Эти слова - мантра. Когда их произносишь, понимаешь, до чего же жалко это звучит. Самое неприятное, что ты сможешь намного больше просто из упрямства. А стоило сдаться в самом начале.
- Кажется, я схожу с ума...
Мерный стук капель превратился в молот. Гвоздь за гвоздем, раз за разом, уже много часов, все глубже и глубже. Можешь пытаться обмануть себя, но рассудок такой же ясный, как всегда. Я ерзаю - бесцельно, просто, чтобы не слышать чертов звук, я бьюсь о стену, чтобы отвлечь себя болью. Костяшки пальцев ударяются о камень, приводя в чувство, но не спасая. Я изо всех сил спрашиваю себя, что я могу сделать, чтобы победить, но ответ - не панацея.
Ничего.

Любой из нас слишком неосмотрительно оставляет следы и не думает о том, что кто-то пройдет по тем же самым отпечаткам. Скрупулезно поднимет каждую крупинку оброненных невзначай слов. Вдохнет их, как кокаин, и подберется к душе ближе, чем это мог бы сделать дьявол. Люди легко терпят боль, переходя с одного уровня на другой, ведь к боли можно привыкнуть, как к рутине, к повседневным обязанностям или сексу с нелюбимым мужчиной. Самое страшное - это вовсе не боль, вас пичкают сказочками для детей.

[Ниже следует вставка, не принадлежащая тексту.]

-- ==== Sys2Proof/Laws/Memory.lean ====
section
/-! SUPPORT. Every operation on the list memory keeps its form `ListMem.wf`, and the memory at reset has it (spec 10_state
R25, R35, 44_merge R200). -/

namespace Sys2Proof.Machine

theorem ListMem.wf_iff (l : ListMem) : l.wf = true ↔ l.length ≤ Config.listDepth ∧ AllWF l := by
  simp [ListMem.wf, AllWF]

/-- LIST at reset (70_reset_and_hazards R311). -/
theorem wf_reset : State.reset.list.wf = true := by
  rw [ListMem.wf_iff]; exact ⟨Nat.zero_le _, by simp [AllWF, State.reset]⟩

/-- LCLR (44_merge R201). -/
theorem wf_nil : ListMem.wf [] = true := by
  rw [ListMem.wf_iff]; exact ⟨Nat.zero_le _, by simp [AllWF]⟩

/-- LPUSH and DECOMP: appending well-formed Subnets that the capacity check lets through (44_merge R202, 45_decompose
R253). -/
theorem wf_append {l m : ListMem} (hl : l.wf = true) (hm : AllWF m) (hc : l.length + m.length ≤ Config.listDepth) :
    (l ++ m).wf = true := by
  rw [ListMem.wf_iff] at *
  refine ⟨by simpa using hc, fun x hx => ?_⟩
  rcases List.mem_append.mp hx with h | h
  · exact hl.2 x h
  · exact hm x h

/-- An N register that passes the check of 43_subnet R180 is well formed where the invariant of 10_state R25 holds. -/
theorem wellFormed_of_checkSubnet {s : State} {r : NReg} (hI : (s.getN r).isEmptyOrWellFormed = true)
    (h : checkSubnet r s = none) : (s.getN r).wellFormed = true := by
  rw [checkSubnet_eq_none_iff, validWidth_iff] at h
  unfold Subnet.isEmptyOrWellFormed at hI
  rw [Bool.or_eq_true, beq_iff_eq] at hI
  rcases hI with he | hw
  · rw [he] at h; simp [Subnet.empty] at h
  · exact hw

/-- MERGE (44_merge R216 (b); LLEN never grows, R215). -/
theorem wf_merge {l m : ListMem} {p : Nat} (hl : l.wf = true) (h : mergeList l = some (m, p)) : m.wf = true := by
  rw [ListMem.wf_iff] at *
  obtain ⟨m', p', h', _, _, hlen⟩ := mergeList_isSome l
  rw [h] at h'
  obtain ⟨rfl, rfl⟩ : m = m' ∧ p = p' := by simpa using h'
  exact ⟨le_trans hlen hl.1, (mergeList_spec hl.2 h).1⟩

/-- PASSES after MERGE stays within LIST_DEPTH (44_merge R215). -/
theorem passes_le_of_merge {l m : ListMem} {p : Nat} (hl : l.length ≤ Config.listDepth) (h : mergeList l = some (m, p)) :
    1 ≤ p ∧ p ≤ Config.listDepth := by
  obtain ⟨m', p', h', h1, h2, _⟩ := mergeList_isSome l
  rw [h] at h'
  obtain ⟨rfl, rfl⟩ : m = m' ∧ p = p' := by simpa using h'
  have hd : (dedupList (sortList l)).length ≤ l.length :=
    le_trans (dedupList_length _) (le_of_eq (sortList_perm l).length_eq)
  have := Config.one_le_listDepth
  exact ⟨h1, by omega⟩

/-- The command DECOMP always answers a next state: an exception of its checks, or its blocks appended, or E_CAPACITY
(45_decompose R240, R241, R253). -/
theorem execDecomp_eq (rs1 rs2 : WReg) (fw : Nat) (s : State) :
    (∃ x, checkRange rs1 rs2 fw s = some x ∧ execDecomp rs1 rs2 fw s = .next (s.takeException x)) ∨
    (checkRange rs1 rs2 fw s = none ∧ ∃ l, decompose (s.getW rs1) (s.getW rs2) fw = some l ∧ AllWF l ∧
      Tiles fw l (s.getW rs1).toNat ((s.getW rs2).toNat + 1) ∧ (l.IsChain fun x y => fuses x y = false) ∧
      execDecomp rs1 rs2 fw s = finish (checkCapacity l.length s) (s.appendEntries l) s) := by
  cases hc : checkRange rs1 rs2 fw s with
  | some x => exact .inl ⟨x, rfl, by simp [execDecomp, hc]⟩
  | none =>
    refine .inr ⟨rfl, ?_⟩
    obtain ⟨h1, _, h3, h4⟩ := (checkRange_eq_none_iff rs1 rs2 fw s).mp hc
    have hf := (validWidth_iff fw).mp h1
    have he : (s.getW rs2).toNat < 2 ^ fw := by
      rcases hf with rfl | rfl
      · exact (inFamily_iff _ _).mp (h3 rfl)
      · exact (s.getW rs2).isLt
    obtain ⟨l, g1, g2, g3, g4⟩ := decompose_spec hf he (BitVec.le_def.mp h4)
    exact ⟨l, g1, g2, g3, g4, by simp [execDecomp, hc, g1]⟩

end Sys2Proof.Machine
end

- Просто посмотри на себя.
Он ни разу до меня не дотронулся, не ударил, даже не повысил голоса, не приближаясь ни на шаг. К боли в затекших руках можно привыкнуть, к бессилию - никогда. Я не помню, когда мы это начали, - может, полгода назад, а может, вчера, время потеряло значение. Он разложил каждую строку на бессмысленные слова, слова - на бездушные буквы, превратил мои эмоции в разбросанный конструктор. Но я знала, что не уйду.
- Ты не можешь никуда уйти. Мы должны добраться до самого конца.

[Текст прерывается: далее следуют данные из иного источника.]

/-- An empty first register is reported, whatever the second holds. -/
theorem finish_checkSubnets_of_not_isWidth_left (ha : ¬isWidth (s.getN a).fw.toNat) (v : State) :
    ∃ t, finish (checkSubnet a s <|> checkSubnet b s) v s = .next t ∧ s.fatal 2 (fieldAt (s.getN a).fw.toNat 0) t := by
  rw [finish_orElse_of_ne_none (mt (checkSubnet_eq_none_iff_isWidth a s).mp ha)]
  exact finish_checkSubnet_of_not_isWidth ha v

theorem finish_checkSubnets_of_not_isWidth_right (ha : isWidth (s.getN a).fw.toNat) (hb : ¬isWidth (s.getN b).fw.toNat)
    (v : State) :
    ∃ t, finish (checkSubnet a s <|> checkSubnet b s) v s = .next t ∧ s.fatal 2 (fieldAt (s.getN b).fw.toNat 0) t := by
  rw [finish_orElse_of_none ((checkSubnet_eq_none_iff_isWidth a s).mpr ha)]
  exact finish_checkSubnet_of_not_isWidth hb v

end TwoSubnets

theorem includes_iff_formula (o i : Subnet) : includes o i = true ↔ o.fw = i.fw ∧ i.base &&& o.maskFormula = o.base := by
  rw [includes, Bool.and_eq_true, beq_iff_eq, beq_iff_eq, Subnet.mask_eq_formula]

/-- The canonical order by its fields: numbers where one is less, the fields themselves where they are equal. -/
theorem lessThan_iff_fields (x y : Subnet) : lessThan x y = true ↔ x.fw.toNat < y.fw.toNat ∨
    (x.fw = y.fw ∧ x.base.toNat < y.base.toNat) ∨ (x.fw = y.fw ∧ x.base = y.base ∧ x.plen.toNat < y.plen.toNat) := by
  simp only [lessThan_iff, BitVec.toNat_inj]

/-- Settles O23: both commands write T behind the checks of R180 on rs1 and then rs2, NINCL by `includes_iff_formula` and NLT
by `lessThan_iff_fields`. -/
theorem subnetPredicatesSetT : Obligations.SubnetPredicatesSetT := by
  unfold Obligations.SubnetPredicatesSetT
  intro a b s
  rw [exec_nincl, exec_nlt]
  refine ⟨encode_rs1_rs2 0x33 rfl rfl, encode_rs1_rs2 0x34 rfl rfl,
    fun ha hb => ⟨⟨_, finish_checkSubnets_of_isWidth ha hb _, ?incl⟩, _, finish_checkSubnets_of_isWidth ha hb _, ?lt⟩,
    fun ha => ⟨finish_checkSubnets_of_not_isWidth_left ha _, finish_checkSubnets_of_not_isWidth_left ha _⟩,
    fun ha hb => ⟨finish_checkSubnets_of_not_isWidth_right ha hb _, finish_checkSubnets_of_not_isWidth_right ha hb _⟩⟩
  case incl => exact ⟨s.wroteNoData_retire_setT _, rfl, rfl, includes_iff_formula _ _⟩
  case lt => exact ⟨s.wroteNoData_retire_setT _, rfl, rfl, lessThan_iff_fields _ _⟩

end Sys2Proof.Machine
end

section
/-! The statements of 44_merge on the list commands: clear and push (R201, R202), one entry read (R203; 60_exceptions R277),
and the whole list emitted (R204). -/

namespace Sys2Proof.Machine

/-! ### Words of the commands without operands, and of LGET (30_encoding R91, R94) -/

theorem encode_no_operand {i : Instr} (op : BitVec 8) (hp : payload i = []) (hh : headWord i = headR op 0 0 0) :
    encode i = [op ++ (0 : BitVec 24)] := by
  simpa [fieldAt_zero] using encode_rs1 op hp hh

theorem encode_lget (rd : NReg) {idx : Nat} (hidx : idx < 65536) :
    encode (.lget rd idx) = [0x42000000 ||| fieldAt rd.val 20 ||| fieldAt idx 0] := by
  rw [encode_of_no_payload rfl, headWord, headI_eq 0x42 rd hidx]
  rfl

/-! ### What a command that writes LIST leaves (R201, R202) -/

namespace State

/-- A command that writes LIST and retires leaves the registers, the flags and the result stream alone. -/
theorem wroteListOnly_retire_setList (s : State) (l : ListMem) : s.wroteListOnly (s.setList l).retire :=
  ⟨fun _ => rfl, fun _ => rfl, fun _ => rfl, ⟨rfl, rfl, rfl⟩, rfl, rfl, ⟨rfl, rfl, rfl, rfl, rfl⟩, rfl, rfl⟩

/-- PASSES is no part of that frame. -/
theorem wroteListOnly_retire_setPasses_setList (s : State) (l : ListMem) (p : Word) :
    s.wroteListOnly ((s.setList l).setPasses p).retire := s.wroteListOnly_retire_setList l

/-- Appended entries stand after the old ones, which read as before. -/
theorem appended_retire_appendEntries (s : State) (l : ListMem) : s.appended l (s.appendEntries l).retire :=
  ⟨fun _ hk => entry_appendEntries_old l hk, entry_appendEntries_new s l, llen_appendEntries s l⟩

end State

/-! ### Clear and push (R201, R202) -/

theorem exec_lclr (s : State) : exec .lclr s = .next (s.setList []).retire := rfl

theorem exec_lpush (r : NReg) (s : State) : exec (.lpush r) s =
    finish (checkSubnet r s <|> checkCapacity 1 s) (s.appendEntries [s.getN r]) s := rfl

theorem checkCapacity_some {k : Nat} {s : State} (h : Config.listDepth < s.llen + k) :
    checkCapacity k s = some { cause := .capacity, info := s.llenWord } := by
  simp [checkCapacity, Nat.not_le.mpr h]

Раньше я не знала, что такое испытывать ненависть, мне казалось, что это очередное преувеличение, вроде любви, которую никак нельзя поймать. Но стоит только об этом задуматься, как теряешь невинность. Ненависть - это наркотик, ей упиваешься, впитывая все больше и больше черноты, пока она не начинает сочиться из глаз, проникать в голос, разносить по всему телу будоражащий яд. Моя ненависть наполняла комнату черным дымом, от нее становилось трудно дышать.

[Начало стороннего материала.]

-- ==== Sys2Proof/Word.lean ====
section
/-! DEFINITION. The words of the block (00_scope.md R17): a 32-bit word and a byte, bit 0 the least significant. -/

namespace Sys2Proof

/-- A message-buffer word or a 32-bit field (00_scope.md R11, R17). -/
abbrev Word := BitVec 32

/-- One byte of a payload or of an encoded operation. -/
abbrev Byte := BitVec 8

end Sys2Proof
end

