-- ==== Sys2Proof/Config.lean ====
section
/-! DEFINITION. The widths and sizes of 00_scope.md R11 to R15 at the spec's values (log 19; the parameters of R16 are fields of
the state) and the free values (00_scope.md R20: a draw): constants without a body, applied to the counter of draws (log 9,
10, 13). -/

namespace Sys2Proof

/-! ### Parameters at the spec's values -/

/-- 00_scope.md R14. -/
abbrev Config.wPresdiv : Nat := 8
/-- 00_scope.md R14. -/
abbrev Config.wRjw : Nat := 2
/-- 00_scope.md R14. -/
abbrev Config.wPseg1 : Nat := 3
/-- 00_scope.md R14. -/
abbrev Config.wPseg2 : Nat := 3
/-- 00_scope.md R14. -/
abbrev Config.wPropseg : Nat := 3
/-- 00_scope.md R14. -/
abbrev Config.wSmp : Nat := 1
/-- 00_scope.md R15. -/
abbrev Config.wClksrc : Nat := 1
/-- 00_scope.md R15. -/
abbrev Config.wTimer : Nat := 16
/-- The least admissible word size (00_scope.md R12). -/
abbrev Config.wsMin : Nat := 4
/-- WS_MAX (00_scope.md R12). -/
abbrev Config.wsMax : Nat := 18
/-- Words of one controller's message-buffer memory (00_scope.md R11). -/
abbrev Config.mbWords : Nat := 128

/-! ### Free values -/

/-- The draw of the host's accesses numbered `k`: a TIMER read, a busy read, an outcome of a preemption (log 10). -/
opaque Config.draw (k : Nat) : Word

/-- The step that comes next where the schedule names none: any agent, any step, any draws (log 9). -/
opaque Config.nextEvent (k : Nat) : Event

/-- The body of a host handler for a slot where the host's code names none: any sequence of operations (log 13). -/
opaque Config.callbackBody (k : Nat) (h : Handler) (slot : Nat) : List Instr

end Sys2Proof
end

- Если ты убьешь меня, ты проиграешь. Если ты уйдешь, ты проиграешь. Если ты решишь сдохнуть, ты проиграешь.
  
   ________________________________________________________________________________
  
   Вся трагедия человеческой жизни заключается в том, что люди - подавляющее их большинство - не могут реализовать свои мечты и желания. Нет, даже не так. Дай-ка я сформулирую поточнее. Первое само по себе ясно - желаешь золотые горы, а получаешь кучу дерьма. Это хрестоматийный пример, фактически мотивация, с которой пролилась первая кровь... Каин, Авель, царь Эдип. Кого-то любят, кого-то нет. У кого-то "мерин" за сотню тысяч зелёных, у кого-то - грязная канава и пустая бутылка палёной водки. Нет, вся трагедия в том, что мы рождаемся и выходим в свет, как древние индусы, - с самого первого крика длань кого-то (Бога, общества - ты меня об этом спрашиваешь?) накладывает на твой лоб несмываемую кастовую печать. Печать, которая проходит гноящимся сигаретным ожогом через каждое мгновение и поступок так называемого существования. И всё, чем ты занимаешься в последующие скучные и невыносимо долгие годы, - это соответствуешь имиджу. У кого-то имидж бомжа, у кого-то - богатого режиссера, у кого-то имидж инженера или, скажем, интеллектуала.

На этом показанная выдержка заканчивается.